Microsoft Fabric Lakehouse setup
profiles.yml
file is for dbt Core users onlyIf you're using dbt Cloud, you don't need to create a profiles.yml
file. This file is only for dbt Core users. To connect your data platform to dbt Cloud, refer to About data platforms.
Below is a guide for use with Fabric Data Engineering, a new product within Microsoft Fabric. This adapter currently supports connecting to a lakehouse endpoint.
To learn how to set up dbt using Fabric Warehouse, refer to Microsoft Fabric Data Warehouse.
- Maintained by: Microsoft
- Authors: Microsoft
- GitHub repo: microsoft/dbt-fabricspark
- PyPI package:
dbt-fabricspark
- Slack channel: db-fabric-synapse
- Supported dbt Core version: v1.7 and newer
- dbt Cloud support: Not supported
- Minimum data platform version: n/a
Installing dbt-fabricspark
Use pip
to install the adapter. Before 1.8, installing the adapter would automatically install dbt-core
and any additional dependencies. Beginning in 1.8, installing an adapter does not automatically install dbt-core
. This is because adapters and dbt Core versions have been decoupled from each other so we no longer want to overwrite existing dbt-core installations.
Use the following command for installation:
Configuring dbt-fabricspark
For Microsoft Fabric-specific configuration, please refer to Microsoft Fabric configs.

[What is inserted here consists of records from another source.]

-- ==== Sys2Proof/Tests/Slice0.lean ====
section
/-! SUPPORT. Our own tests: decoding of words written out from the spec's encoding tables (30_encoding.md R193 to R198), the checks of
WellFormed, one or two single steps per instruction whose expected results are the spec's worked examples and derived vectors
(95_test_vectors.md), and for every statement with hypotheses a concrete case that meets them. -/

namespace Sys2Proof.Tests

open Sys2Proof.Machine Sys2Proof.Safety

/-! ### Decoding -/

theorem test_decode_moves_and_shifts :
    decodeHalves 0b0000000000011001 0 = .instr (.movsReg 1 3) ∧
      decodeHalves 0b0000010101011001 0 = .instr (.lslsImm 21 3 1) ∧
      decodeHalves 0b0000110101011001 0 = .instr (.lsrsImm 21 3 1) ∧
      decodeHalves 0b0001010101011001 0 = .instr (.asrsImm 21 3 1) ∧
      decodeHalves 0b0010000110100111 0 = .instr (.movsImm 1 167) := by
  decide

theorem test_decode_add_sub :
    decodeHalves 0b0001100011010001 0 = .instr (.addsReg 1 2 3) ∧
      decodeHalves 0b0001101011010001 0 = .instr (.subsReg 1 2 3) ∧
      decodeHalves 0b0001110101010001 0 = .instr (.addsImm3 1 2 5) ∧
      decodeHalves 0b0001111101010001 0 = .instr (.subsImm3 1 2 5) ∧
      decodeHalves 0b0010101010100111 0 = .instr (.cmpImm 2 167) ∧
      decodeHalves 0b0011010110100111 0 = .instr (.addsImm8 5 167) ∧
      decodeHalves 0b0011110110100111 0 = .instr (.subsImm8 5 167) := by
  decide

theorem test_decode_data_processing_low :
    decodeHalves 0b0100000000011101 0 = .instr (.ands 5 3) ∧
      decodeHalves 0b0100000001011101 0 = .instr (.eors 5 3) ∧
      decodeHalves 0b0100000010110101 0 = .instr (.lslsReg 5 6) ∧
      decodeHalves 0b0100000011110101 0 = .instr (.lsrsReg 5 6) ∧
      decodeHalves 0b0100000100110101 0 = .instr (.asrsReg 5 6) ∧
      decodeHalves 0b0100000101011101 0 = .instr (.adcs 5 3) ∧
      decodeHalves 0b0100000110011101 0 = .instr (.sbcs 5 3) ∧
      decodeHalves 0b0100000111110101 0 = .instr (.rors 5 6) := by
  decide

theorem test_decode_data_processing_high :
    decodeHalves 0b0100001000011010 0 = .instr (.tst 2 3) ∧
      decodeHalves 0b0100001001010001 0 = .instr (.rsbs 1 2) ∧
      decodeHalves 0b0100001010011010 0 = .instr (.cmpLow 2 3) ∧
      decodeHalves 0b0100001011011010 0 = .instr (.cmn 2 3) ∧
      decodeHalves 0b0100001100011101 0 = .instr (.orrs 5 3) ∧
      decodeHalves 0b0100001101010101 0 = .instr (.muls 5 2) ∧
      decodeHalves 0b0100001110011101 0 = .instr (.bics 5 3) ∧
      decodeHalves 0b0100001111011001 0 = .instr (.mvns 1 3) := by
  decide

theorem test_decode_any_register :
    decodeHalves 0b0100010010101010 0 = .instr (.addHigh 10 5) ∧
      decodeHalves 0b0100010110101010 0 = .instr (.cmpHigh 10 5) ∧
      decodeHalves 0b0100011010101010 0 = .instr (.mov 10 5) ∧
      decodeHalves 0b0100011101001000 0 = .instr (.bx 9) ∧
      decodeHalves 0b0100011111001000 0 = .instr (.blx 9) := by
  decide

theorem test_decode_register_offset :
    decodeHalves 0b0101000011010001 0 = .instr (.strReg 1 2 3) ∧
      decodeHalves 0b0101001011010001 0 = .instr (.strhReg 1 2 3) ∧
      decodeHalves 0b0101010011010001 0 = .instr (.strbReg 1 2 3) ∧
      decodeHalves 0b0101011011010001 0 = .instr (.ldrsb 1 2 3) ∧
      decodeHalves 0b0101100011010001 0 = .instr (.ldrReg 1 2 3) ∧
      decodeHalves 0b0101101011010001 0 = .instr (.ldrhReg 1 2 3) ∧
      decodeHalves 0b0101110011010001 0 = .instr (.ldrbReg 1 2 3) ∧
      decodeHalves 0b0101111011010001 0 = .instr (.ldrsh 1 2 3) := by
  decide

For further info, refer to the GitHub repository: microsoft/dbt-fabricspark
Connection methods
dbt-fabricspark can connect to Fabric Spark runtime using Fabric Livy API method. The Fabric Livy API allows submitting jobs in two different modes:
session-jobs
A Livy session job entails establishing a Spark session that remains active throughout the spark session. A spark session, can run multiple jobs (each job is an action), sharing state and cached data between jobs.- batch jobs entails submitting a Spark application for a single job execution. In contrast to a Livy session job, a batch job doesn't sustain an ongoing Spark session. With Livy batch jobs, each job initiates a new Spark session that ends when the job finishes.

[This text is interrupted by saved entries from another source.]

/-- No read changes what the checks of the next look at. -/
theorem State.checks_of_readBlock {n : Nat} {ws : List Word} {u : State} (h : readBlock s a n = some (ws, u)) :
    ∀ k < n, s.checkAccess s.privileged .read .word (wordAt a k) = .ok () := by
  induction n generalizing s a ws with
  | zero => exact fun k hk => absurd hk (Nat.not_lt_zero k)
  | succ n ih =>
    obtain ⟨v, t, rest, read, done, -⟩ := State.readBlock_succ h
    obtain ⟨passes, effect⟩ := State.memRead_ok read
    obtain ⟨-, rfl⟩ := Prod.mk.inj effect
    intro k hk
    cases k with
    | zero => rwa [wordAt_zero]
    | succ k =>
      have later := ih done k (Nat.lt_of_succ_lt_succ hk)
      rw [wordAt_succ, State.busReadEffect_frame] at later
      exact (State.checkAccess_congr (t := s) rfl rfl rfl rfl rfl ..).trans later

/-- No write outside the PPB changes what the checks of the next look at. -/
theorem State.checks_of_writeBlock {ws : List Word} {u : State} (h : writeBlock s a ws = some u)
    (out : ∀ k < ws.length, OutsidePpb (wordAt a k)) :
    ∀ k < ws.length, s.checkAccess s.privileged .write .word (wordAt a k) = .ok () := by
  induction ws generalizing s a with
  | nil => exact fun k hk => absurd hk (Nat.not_lt_zero k)
  | cons v ws ih =>
    obtain ⟨t, written, done⟩ := State.writeBlock_cons h
    obtain ⟨passes, written⟩ := State.memWrite_ok written
    have first := out 0 (Nat.succ_pos _)
    rw [wordAt_zero] at first
    have frame := State.busWrite_outside ((inPpb_eq_false_iff a).mpr first) written
    intro k hk
    cases k with
    | zero => rwa [wordAt_zero]
    | succ k =>
      have later := ih done (fun k hk => by rw [wordAt_succ]; exact out (k + 1) (Nat.succ_lt_succ hk)) k (Nat.lt_of_succ_lt_succ hk)
      rw [wordAt_succ, frame] at later
      exact (State.checkAccess_congr (t := s) rfl rfl rfl rfl rfl ..).trans later

/-- A block whose words are read one by one is loaded, whether the platform checks it as a whole or not. -/
theorem State.transferLoads_done {n : Nat} {ws : List Word} {u : State} (calm : Uninterrupted s) (h : readBlock s a n = some (ws, u))
    (base : Option LoReg) (rs : List LoReg) (finish : List Word → State → Result) :
    s.transferLoads a n base rs finish = finish ws u := by
  have steps := State.readSteps_of_readBlock h
  have passes := State.checks_of_readBlock h
  cases atomic : s.cfg.multiAccessAtomic with
  | true =>
    obtain ⟨words, state, -⟩ := Progress.mk.inj ((State.readSteps_eq_readWords passes).symm.trans steps)
    rw [State.transferLoads_atomic atomic, State.checkWords_of_checks passes, State.afterAccess_ok, words, state]
  | false =>
    rw [State.transferLoads_inSteps atomic, State.inSteps_done (State.abandonment_readSteps calm) (by rw [steps]), steps]

/-- A block whose words are written one by one is stored: outside the PPB on every platform, and anywhere where each word is an access of
its own and nothing arrives. -/
theorem State.transferStores_done {ws : List Word} {u : State}
    (calm : (Uninterrupted s ∧ ∀ j < ws.length, OutsidePpb (wordAt a j)) ∨ (s.cfg.multiAccessAtomic = false ∧ s.midway = none))
    (h : writeBlock s a ws = some u) (fresh : Bool) (finish : State → Result) :
    s.transferStores a ws fresh finish = finish (if fresh then u.drewFree else u) := by
  have steps := State.writeSteps_of_writeBlock h
  cases atomic : s.cfg.multiAccessAtomic with
  | true =>
    obtain ⟨-, out⟩ | ⟨notAtomic, -⟩ := calm
    · have passes := State.checks_of_writeBlock h out
      obtain ⟨t, written, steps'⟩ := State.writeSteps_eq_writeWords passes fun k hk => (inPpb_eq_false_iff _).mpr (out k hk)
      obtain ⟨-, rfl, -⟩ := Progress.mk.inj (steps.symm.trans steps')
      rw [State.transferStores_atomic atomic, State.checkWords_of_checks passes, Acc.bind_ok, written, State.afterAccess_ok]
    · cases notAtomic.symm.trans atomic
  | false =>
    have calmSteps : s.abandonment ws.length (fun k => s.writeSteps a (ws.take k)) (fun p => p.storesKept fresh) = none := by
      obtain ⟨calm, out⟩ | ⟨-, noArrival⟩ := calm
      · exact State.abandonment_writeSteps calm fun k _ l hl => out l (by rw [List.length_take] at hl; omega)
      · exact State.abandonment_eq_none (.inr fun m hm => by rw [noArrival] at hm; cases hm)
    have whole : s.writeSteps a (ws.take ws.length) = { words := ws, state := u, stop := .ok () } := by rw [List.take_length, steps]
    rw [State.transferStores_inSteps atomic, State.inSteps_done calmSteps (by rw [whole]), whole]

end

end Sys2Proof.Machine
end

To share the session state among jobs and reduce the overhead of session management, dbt-fabricspark adapter supports only session-jobs
mode.
session-jobs
session-jobs is the preferred method when connecting to Fabric Lakehouse.
your_profile_name:
target: dev
outputs:
dev:
type: fabricspark
method: livy
authentication: CLI
endpoint: https://api.fabric.microsoft.com/v1
workspaceid: [Fabric Workspace GUID]
lakehouseid: [Lakehouse GUID]
lakehouse: [Lakehouse Name]
schema: [Lakehouse Name]
spark_config:
name: [Application Name]
# optional
archives:
- "example-archive.zip"
conf:
spark.executor.memory: "2g"
spark.executor.cores: "2"
tags:
project: [Project Name]
user: [User Email]
driverMemory: "2g"
driverCores: 2
executorMemory: "4g"
executorCores: 4
numExecutors: 3
# optional
connect_retries: 0
connect_timeout: 10
retry_all: true
Optional configurations
Retries
Intermittent errors can crop up unexpectedly while running queries against Fabric Spark. If retry_all
is enabled, dbt-fabricspark will naively retry any queries that fails, based on the configuration supplied by connect_timeout
and connect_retries
. It does not attempt to determine if the query failure was transient or likely to succeed on retry. This configuration is recommended in production environments, where queries ought to be succeeding. The default connect_retries
configuration is 2.
For instance, this will instruct dbt to retry all failed queries up to 3 times, with a 5 second delay between each retry:
retry_all: true
connect_timeout: 5
connect_retries: 3
Spark configuration
Spark can be customized using Application Properties. Using these properties the execution can be customized, for example, to allocate more memory to the driver process. Also, the Spark SQL runtime can be set through these properties. For example, this allows the user to set a Spark catalogs.
Supported functionality
Most dbt Core functionality is supported, Please refer to Delta Lake interoporability.
Delta-only features:
- Incremental model updates by
unique_key
instead ofpartition_by
(seemerge
strategy) - Snapshots
- Persisting column-level descriptions as database comments
Limitations
- Lakehouse schemas are not supported. Refer to limitations
- Service Principal Authentication is not supported yet by Livy API.
- Only Delta, CSV & Parquet table data formats are supported by Fabric Lakehouse.